Сцена эта произвела потрясающее впечатление на девочку. Все великолепие замка Мортимеров не могло ни затмить ее, ни заставить забыть, и теперь в памяти ее оживали звуки этих слов и вся картина, которая: так глубоко потрясла ее детское сердце. Твердо решив добиться своего, она не щадила сил, чтобы возродить в душе прежнюю веру; она считала, что теперь только это может ее спасти. Подобно жене Финееса, она постаралась дать жизнь сыну, хоть и нарекла его Ихавод[592]
, и понимала, что былая слава ушла. Она уединялась в маленькой комнатке, садилась там в то самое кресло, в котором сидел столь чтимый ею старец и откуда его сорвали и уволокли, и ей чудилось, что ушел он так, как возносятся на небо пророки. Как ей хотелось тогда ухватиться за полу его плаща и улететь вместе с ним, даже если бы впереди ждала тюрьма и — смерть. Повторяя последние сказанные им слова, она пыталась вызвать в себе то же чувство, которое они некогда вызвали в ее сердце, и с тоской и мукой убеждалась, что теперь слова эти ничего для нее не значат. Когда жизнь и любовь отбрасывают нас вдруг назад, то обратный путь, который мы бываем вынуждены проделать, чтобы вернуться к истокам, оказывается в тысячу раз мучительнее и труднее, чем тот, который вел нас вперед — к цели. Ведь тогда, от начала и до конца, рядом была окрылявшая нас надежда. А тут — раскаяние и разочарование, хлеща бичом, гонят назад, и каждый шаг наш залит слезами и кровью. И счастье для путника, если кровь эта сочится из его сердца, это значит, что конец пути близок.По временам Элинор, которая не забыла ни слов, ни привычек, усвоенных ею в прежней жизни, начинала вдруг говорить так, что тетка ее проникалась надеждой, что, как говорили в те времена, «все дело в ней самой», и когда старая пуританка, воодушевленная тем, что племянница ее снова обратилась на путь истинный, пускалась в пространные богословские толки относительно участи различных святых и проявленной ими стойкости, девушка вдруг прерывала ее восклицаниями, которые та скорее готова была принять за бред одержимой, нежели за связную речь человеческого существа, да еще такого, которое с детства знало Священное писание.
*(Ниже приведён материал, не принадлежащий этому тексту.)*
theorem retireCore_retired (s : State) (c : Nat) :
    (s.retireCore c).retired.contains c = true ∧ ∀ d, s.retired.contains d = true → (s.retireCore c).retired.contains d = true := by
  unfold State.retireCore
  split
  · next h => exact ⟨h, fun _ hd => hd⟩
  · obtain ⟨-, -, -, -, -, retired⟩ := State.besideService_eq
      (signal_besideService (({ s with retired := s.retired ++ [c] } : State).report 0x18F (BitVec.ofNat 64 c) 0 0) 0)
    rw [retired]
    exact ⟨by simp, fun d hd => by simp_all⟩

/-! ### The statement, part by part -/

theorem powerThrottleStep_clauses {s : State} {v : Nat} (e : s.ev.val = v) :
    (s.ticks 8 < s.powerAt + 10000 → exec .powerThrottleStep s = .next { s with lowSince := s.lowFrom v })
    ∧ (s.powerAt + 10000 ≤ s.ticks 8 →
      (v ≤ s.plim → v * 100 < s.plim * 95 → s.lowSince.getD (s.ticks 8) + 100000 ≤ s.ticks 8 →
        exec .powerThrottleStep s = .next ((List.range 64).foldl (fun s k => if s.hot k = true then s else s.setStep k (s.clockStep k - 1))
          { s with lowSince := s.lowFrom v, powerAt := s.ticks 8 }))
      ∧ (v ≤ s.plim → (s.plim * 95 ≤ v * 100 ∨ s.ticks 8 < s.lowSince.getD (s.ticks 8) + 100000) →
        exec .powerThrottleStep s = .next { s with lowSince := s.lowFrom v })) := by
  have run := powerThrottleStep_run e
  dsimp only at run
  refine ⟨fun h => by rw [run, if_pos h], fun hn => ?_⟩
  rw [if_neg (Nat.not_lt.mpr hn)] at run
  refine ⟨fun hv hl ht => ?_, fun hv h => ?_⟩
  · rw [run, if_neg (Nat.not_lt.mpr hv), if_pos (by simp [State.lowFrom, hl, lasted, ht])]
  · rw [run, if_neg (Nat.not_lt.mpr hv), if_neg]
    by_cases hl : v * 100 < s.plim * 95
    · simp only [State.lowFrom, if_pos hl, lasted, decide_eq_true_eq]; omega
    · simp [State.lowFrom, hl, lasted]

theorem thermalClockStep_clauses (s : State) :
    (s.hot s.ev.core = true → (mget? s.stepAt s.ev.core = none ∨ ∃ t, mget? s.stepAt s.ev.core = some t ∧ t + 1000 ≤ s.ticks 8) →
      ∃ t, exec .thermalClockStep s = .next t ∧ t.clockStep s.ev.core = min 12 (s.clockStep s.ev.core + 1)
        ∧ mget? t.stepAt s.ev.core = some (s.ticks 8) ∧ t.strands = s.strands)
    ∧ (s.hot s.ev.core = false ∨ (∃ t, mget? s.stepAt s.ev.core = some t ∧ s.ticks 8 < t + 1000) → exec .thermalClockStep s = .next s) := by
  have run := thermalClockStep_run s
  refine ⟨fun hot due => ?_, fun h => ?_⟩
  · have may : (mget? s.stepAt s.ev.core).all (fun t => decide (t + 1000 ≤ s.ticks 8)) = true := by
      rcases due with h | ⟨t, h, ht⟩
      · rw [h]; rfl
      · rw [h]; exact decide_eq_true ht
    rw [if_pos (by rw [hot, may]; rfl)] at run
    refine ⟨_, run, ?_, mget?_mput_same .., rfl⟩
    change (s.setStep s.ev.core _).clockStep s.ev.core = _
    rw [State.clockStep_setStep, if_pos rfl]
  · rw [run, if_neg]
    rcases h with h | ⟨t, h, ht⟩
    · simp [h]
    · simp [h, ht]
— Дорогая тетушка, — сказала как-то Элинор, — не думайте, что я равнодушна к вашим словам. С детских лет благодаря вашим заботам, я узнала Священное писание и
— Несчастная! Ты погубила свою душу навеки! — в ужасе вскричала убежденная кальвинистка, заламывая руки.
— Оставьте ваши упреки, — спокойно ответила Элинор, преисполненная того достоинства, которое дается человеку страданием, — ведь если я действительно отдала земному чувству то, что предназначено одному только богу, то разве в грядущей жизни я не получу воздаяния за этот мой грех? Разве расплата за него не началась уже и сейчас? Так неужели же нельзя избавить нас от упреков, если мы уже страдаем больше, чем того может нам пожелать наш злейший враг? Если сама жизнь наша сделалась упреком более горьким, чем тот, который может исторгнуть чужая злоба? Что значат все мои стоны перед тем ударом, что мне был нанесен! — добавила она, отирая со своей исхудалой щеки холодную слезу.
Иногда она, казалось, прислушивалась к словам пуританских проповедников, — ибо проповедниками были все те, кто бывал у них в доме, — и как будто даже старалась вникнуть в смысл их речей, но потом вдруг вскакивала и убегала от них, не только не проникшись их убеждениями, ко вместо этого охваченная отчаянием и восклицая: «Все на свете лжецы!». Таков удел всех тех, кто хочет сразу же перейти из одного мира в другой; это немыслимо, холодное море залегло между пустыней и обетованной землей, и преодолеть пространство, разделяющее два столь непохожих друг на друга мира — мир религии и мир человеческих страстей — без борьбы с собой, без приглушенных в глубине души стонов так же нелегко, как нелегко без страданий переступить порог, отделяющий жизнь от смерти.